Problem description
Within the data below, find the string "unloadCtx" and return each line where it occurs.

Input records

theorem rebuild_touches (s : State) : Touches [.ctxs, .vers, .coll, .links, .topo, .sent, .free] s (rebuild s) := by
  unfold rebuild
  try dsimp only
  repeat' first
    | with_reducible exact .refl
    | simp only [Touches.mk_iff, Touches.ite_iff]
    | with_reducible refine And.intro (fun _ => ?_) (fun _ => ?_)
    | ((with_reducible refine Leaf.of rfl (fun p hp => ?_) ?_); (cases p <;> first | exact absurd hp (by decide) | (show _ = _; with_reducible rfl) | rfl | (show _ = _; unfold openStep; split <;> rfl)))
    | ((with_reducible apply Touches.step (rebuildCtx_touches _ _ _)); · decide)
    | (with_reducible apply Touches.fold (fun _ _ => ?_))

theorem startFetch_touches (s : State) : Touches [.fetch] s (startFetch s) := by
  unfold startFetch
  try dsimp only
  repeat' first
    | with_reducible exact .refl
    | simp only [Touches.mk_iff, Touches.ite_iff]
    | with_reducible refine And.intro (fun _ => ?_) (fun _ => ?_)
    | ((with_reducible refine Leaf.of rfl (fun p hp => ?_) ?_); (cases p <;> first | exact absurd hp (by decide) | (show _ = _; with_reducible rfl) | rfl | (show _ = _; unfold openStep; split <;> rfl)))
    | ((with_reducible apply Touches.step (fetchBatch_touches _ _)); · decide)
    | (with_reducible apply Touches.fold (fun _ _ => ?_))

theorem startFresh_touches (s : State) (role : Role) : Touches [.dict, .vers, .steps, .chans, .ckpt, .recov, .power] s (startFresh s role) := by
  unfold startFresh
  try dsimp only
  repeat' first
    | with_reducible exact .refl
    | simp only [Touches.mk_iff, Touches.ite_iff]
    | with_reducible refine And.intro (fun _ => ?_) (fun _ => ?_)
    | ((with_reducible refine Leaf.of rfl (fun p hp => ?_) ?_); (cases p <;> first | exact absurd hp (by decide) | (show _ = _; with_reducible rfl) | rfl | (show _ = _; unfold openStep; split <;> rfl)))

theorem startWorking_touches (s : State) : Touches [.devState, .dict, .host, .ctxs, .vers, .fetch, .cores, .steps, .chans, .coll, .links, .topo, .ckpt, .tests, .recov, .power, .meas, .sec, .sent, .free] s (startWorking s) := by
  unfold startWorking
  try dsimp only
  repeat' first
    | with_reducible exact .refl
    | simp only [Touches.mk_iff, Touches.ite_iff]
    | with_reducible refine And.intro (fun _ => ?_) (fun _ => ?_)
    | ((with_reducible refine Leaf.of rfl (fun p hp => ?_) ?_); (cases p <;> first | exact absurd hp (by decide) | (show _ = _; with_reducible rfl) | rfl | (show _ = _; unfold openStep; split <;> rfl)))
    | ((with_reducible apply Touches.step (rebuild_touches _)); · decide)
    | ((with_reducible apply Touches.step (startFresh_touches _ _)); · decide)
    | ((with_reducible apply Touches.step (onCtx_touches _ _ _)); · decide)
    | ((with_reducible apply Touches.step (startFetch_touches _)); · decide)
    | ((with_reducible apply Touches.step (changeState_touches _ _)); · decide)
    | ((with_reducible apply Touches.step (rebuildEnds_touches _ _)); · decide)

theorem startSpare_touches (s : State) : Touches [.devState, .dict, .host, .ctxs, .vers, .cores, .steps, .chans, .links, .topo, .ckpt, .tests, .recov, .power, .meas, .sec, .sent] s (startSpare s) := by
  unfold startSpare
  try dsimp only
  repeat' first
    | with_reducible exact .refl
    | simp only [Touches.mk_iff, Touches.ite_iff]
    | with_reducible refine And.intro (fun _ => ?_) (fun _ => ?_)
    | ((with_reducible refine Leaf.of rfl (fun p hp => ?_) ?_); (cases p <;> first | exact absurd hp (by decide) | (show _ = _; with_reducible rfl) | rfl | (show _ = _; unfold openStep; split <;> rfl)))
    | ((with_reducible apply Touches.step (startFresh_touches _ _)); · decide)
    | ((with_reducible apply Touches.step (onCtx_touches _ _ _)); · decide)
    | ((with_reducible apply Touches.step (changeState_touches _ _)); · decide)

theorem startJob_touches (s : State) : Touches [.devState, .dict, .host, .ctxs, .vers, .fetch, .cores, .steps, .chans, .coll, .links, .topo, .ckpt, .tests, .recov, .power, .meas, .sec, .sent, .free] s (startJob s) := by
  unfold startJob
  try dsimp only
  repeat' first
    | with_reducible exact .refl
    | simp only [Touches.mk_iff, Touches.ite_iff]
    | with_reducible refine And.intro (fun _ => ?_) (fun _ => ?_)
    | ((with_reducible refine Leaf.of rfl (fun p hp => ?_) ?_); (cases p <;> first | exact absurd hp (by decide) | (show _ = _; with_reducible rfl) | rfl | (show _ = _; unfold openStep; split <;> rfl)))
    | ((with_reducible apply Touches.step (startWorking_touches _)); · decide)
    | ((with_reducible apply Touches.step (startSpare_touches _)); · decide)

theorem replayBegins_touches (s : State) : Touches [.ctxs, .vers, .steps, .chans, .coll, .links, .topo, .sent, .free] s (replayBegins s) := by
  unfold replayBegins
  try dsimp only
  repeat' first
    | with_reducible exact .refl
    | simp only [Touches.mk_iff, Touches.ite_iff]
    | with_reducible refine And.intro (fun _ => ?_) (fun _ => ?_)
    | ((with_reducible refine Leaf.of rfl (fun p hp => ?_) ?_); (cases p <;> first | exact absurd hp (by decide) | (show _ = _; with_reducible rfl) | rfl | (show _ = _; unfold openStep; split <;> rfl)))
    | ((with_reducible apply Touches.step (rebuildCtx_touches _ _ _)); · decide)
    | ((with_reducible apply Touches.step (onCtx_touches _ _ _)); · decide)

theorem startReplay_touches (s : State) : Touches [.host, .ctxs, .vers, .steps, .chans, .coll, .links, .topo, .ckpt, .sent, .free] s (startReplay s) := by
  unfold startReplay
  try dsimp only
  repeat' first
    | with_reducible exact .refl
    | simp only [Touches.mk_iff, Touches.ite_iff]
    | with_reducible refine And.intro (fun _ => ?_) (fun _ => ?_)
    | ((with_reducible refine Leaf.of rfl (fun p hp => ?_) ?_); (cases p <;> first | exact absurd hp (by decide) | (show _ = _; with_reducible rfl) | rfl | (show _ = _; unfold openStep; split <;> rfl)))
    | ((with_reducible apply Touches.step (replayBegins_touches _)); · decide)
    | ((with_reducible apply Touches.step (onCtx_touches _ _ _)); · decide)
    | ((with_reducible apply Touches.step (haltCtx_touches _ _ _ _)); · decide)

theorem startCtx_touches (c : Nat) (s : State) : Touches [.devState, .dict, .host, .ctxs, .vers, .fetch, .cores, .steps, .chans, .coll, .links, .topo, .ckpt, .tests, .recov, .power, .meas, .sec, .sent, .free] s (startCtx c s) := by
  unfold startCtx
  try dsimp only
  repeat' first
    | with_reducible exact .refl
    | simp only [Touches.mk_iff, Touches.ite_iff]
    | with_reducible refine And.intro (fun _ => ?_) (fun _ => ?_)
    | ((with_reducible refine Leaf.of rfl (fun p hp => ?_) ?_); (cases p <;> first | exact absurd hp (by decide) | (show _ = _; with_reducible rfl) | rfl | (show _ = _; unfold openStep; split <;> rfl)))
    | ((with_reducible apply Touches.step (onCtx_touches _ _ _)); · decide)
    | ((with_reducible apply Touches.step (startReplay_touches _)); · decide)
    | ((with_reducible apply Touches.step (startJob_touches _)); · decide)

theorem execContextStart_touches (src : Src) (ctx : Fin 16) (s : State) : OutTouches [.devState, .dict, .host, .ctxs, .vers, .fetch, .cores, .steps, .chans, .coll, .links, .topo, .ckpt, .tests, .recov, .power, .fw, .meas, .sec, .sent, .free] s (execContextStart src ctx s) := by
  unfold execContextStart
  try dsimp only
  repeat' first
    | with_reducible exact .refl
    | with_reducible apply OutTouches.next
    | with_reducible exact OutTouches.fault
    | simp only [Touches.mk_iff, Touches.ite_iff]
    | with_reducible refine And.intro (fun _ => ?_) (fun _ => ?_)
    | ((with_reducible refine Leaf.of rfl (fun p hp => ?_) ?_); (cases p <;> first | exact absurd hp (by decide) | (show _ = _; with_reducible rfl) | rfl | (show _ = _; unfold openStep; split <;> rfl)))
    | ((with_reducible apply Touches.step (startCtx_touches _ _)); · decide)
    | ((with_reducible apply hostCommand_touches ?hw (fun _ => ?he)); case hw => decide)

theorem ownerHalt_touches (c : Nat) (s : State) : Touches [.host, .ctxs, .sent] s (ownerHalt c s) := by
  unfold ownerHalt
  try dsimp only
  repeat' first
    | with_reducible exact .refl
    | simp only [Touches.mk_iff, Touches.ite_iff]
    | with_reducible refine And.intro (fun _ => ?_) (fun _ => ?_)
    | ((with_reducible refine Leaf.of rfl (fun p hp => ?_) ?_); (cases p <;> first | exact absurd hp (by decide) | (show _ = _; with_reducible rfl) | rfl | (show _ = _; unfold openStep; split <;> rfl)))
    | ((with_reducible apply Touches.step (haltCtx_touches _ _ _ _)); · decide)

theorem resumeCtx_touches (c : Nat) (s : State) : Touches [.ctxs, .steps, .links, .topo, .sent] s (resumeCtx c s) := by
  unfold resumeCtx
  try dsimp only
  repeat' first
    | with_reducible exact .refl
    | simp only [Touches.mk_iff, Touches.ite_iff]
    | with_reducible refine And.intro (fun _ => ?_) (fun _ => ?_)
    | ((with_reducible refine Leaf.of rfl (fun p hp => ?_) ?_); (cases p <;> first | exact absurd hp (by decide) | (show _ = _; with_reducible rfl) | rfl | (show _ = _; unfold openStep; split <;> rfl)))
    | ((with_reducible apply Touches.step (onCtx_touches _ _ _)); · decide)
    | ((with_reducible apply Touches.step (progress_touches _ _)); · decide)

theorem unloadCtx_touches (c : Nat) (s : State) : Touches [.ctxs] s (unloadCtx c s) := by
  unfold unloadCtx
  try dsimp only
  repeat' first
    | with_reducible exact .refl
    | simp only [Touches.mk_iff, Touches.ite_iff]
    | with_reducible refine And.intro (fun _ => ?_) (fun _ => ?_)
    | ((with_reducible refine Leaf.of rfl (fun p hp => ?_) ?_); (cases p <;> first | exact absurd hp (by decide) | (show _ = _; with_reducible rfl) | rfl | (show _ = _; unfold openStep; split <;> rfl)))
    | ((with_reducible apply Touches.step (onCtx_touches _ _ _)); · decide)

theorem execContextHalt_touches (src : Src) (ctx : Fin 16) (s : State) : OutTouches [.host, .ctxs, .fw, .sent] s (execContextHalt src ctx s) := by
  unfold execContextHalt
  try dsimp only
  repeat' first
    | with_reducible exact .refl
    | with_reducible apply OutTouches.next
    | with_reducible exact OutTouches.fault
    | simp only [Touches.mk_iff, Touches.ite_iff]
    | with_reducible refine And.intro (fun _ => ?_) (fun _ => ?_)
    | ((with_reducible refine Leaf.of rfl (fun p hp => ?_) ?_); (cases p <;> first | exact absurd hp (by decide) | (show _ = _; with_reducible rfl) | rfl | (show _ = _; unfold openStep; split <;> rfl)))
    | ((with_reducible apply Touches.step (ownerHalt_touches _ _)); · decide)
    | ((with_reducible apply hostCommand_touches ?hw (fun _ => ?he)); case hw => decide)

theorem execContextResume_touches (src : Src) (ctx : Fin 16) (s : State) : OutTouches [.host, .ctxs, .steps, .links, .topo, .fw, .sent] s (execContextResume src ctx s) := by
  unfold execContextResume
  try dsimp only
  repeat' first
    | with_reducible exact .refl
    | with_reducible apply OutTouches.next
    | with_reducible exact OutTouches.fault
    | simp only [Touches.mk_iff, Touches.ite_iff]
    | with_reducible refine And.intro (fun _ => ?_) (fun _ => ?_)
    | ((with_reducible refine Leaf.of rfl (fun p hp => ?_) ?_); (cases p <;> first | exact absurd hp (by decide) | (show _ = _; with_reducible rfl) | rfl | (show _ = _; unfold openStep; split <;> rfl)))
    | ((with_reducible apply Touches.step (resumeCtx_touches _ _)); · decide)
    | ((with_reducible apply hostCommand_touches ?hw (fun _ => ?he)); case hw => decide)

Exercise answer
theorem unloadCtx_touches (c : Nat) (s : State) : Touches [.ctxs] s (unloadCtx c s) := by
  unfold unloadCtx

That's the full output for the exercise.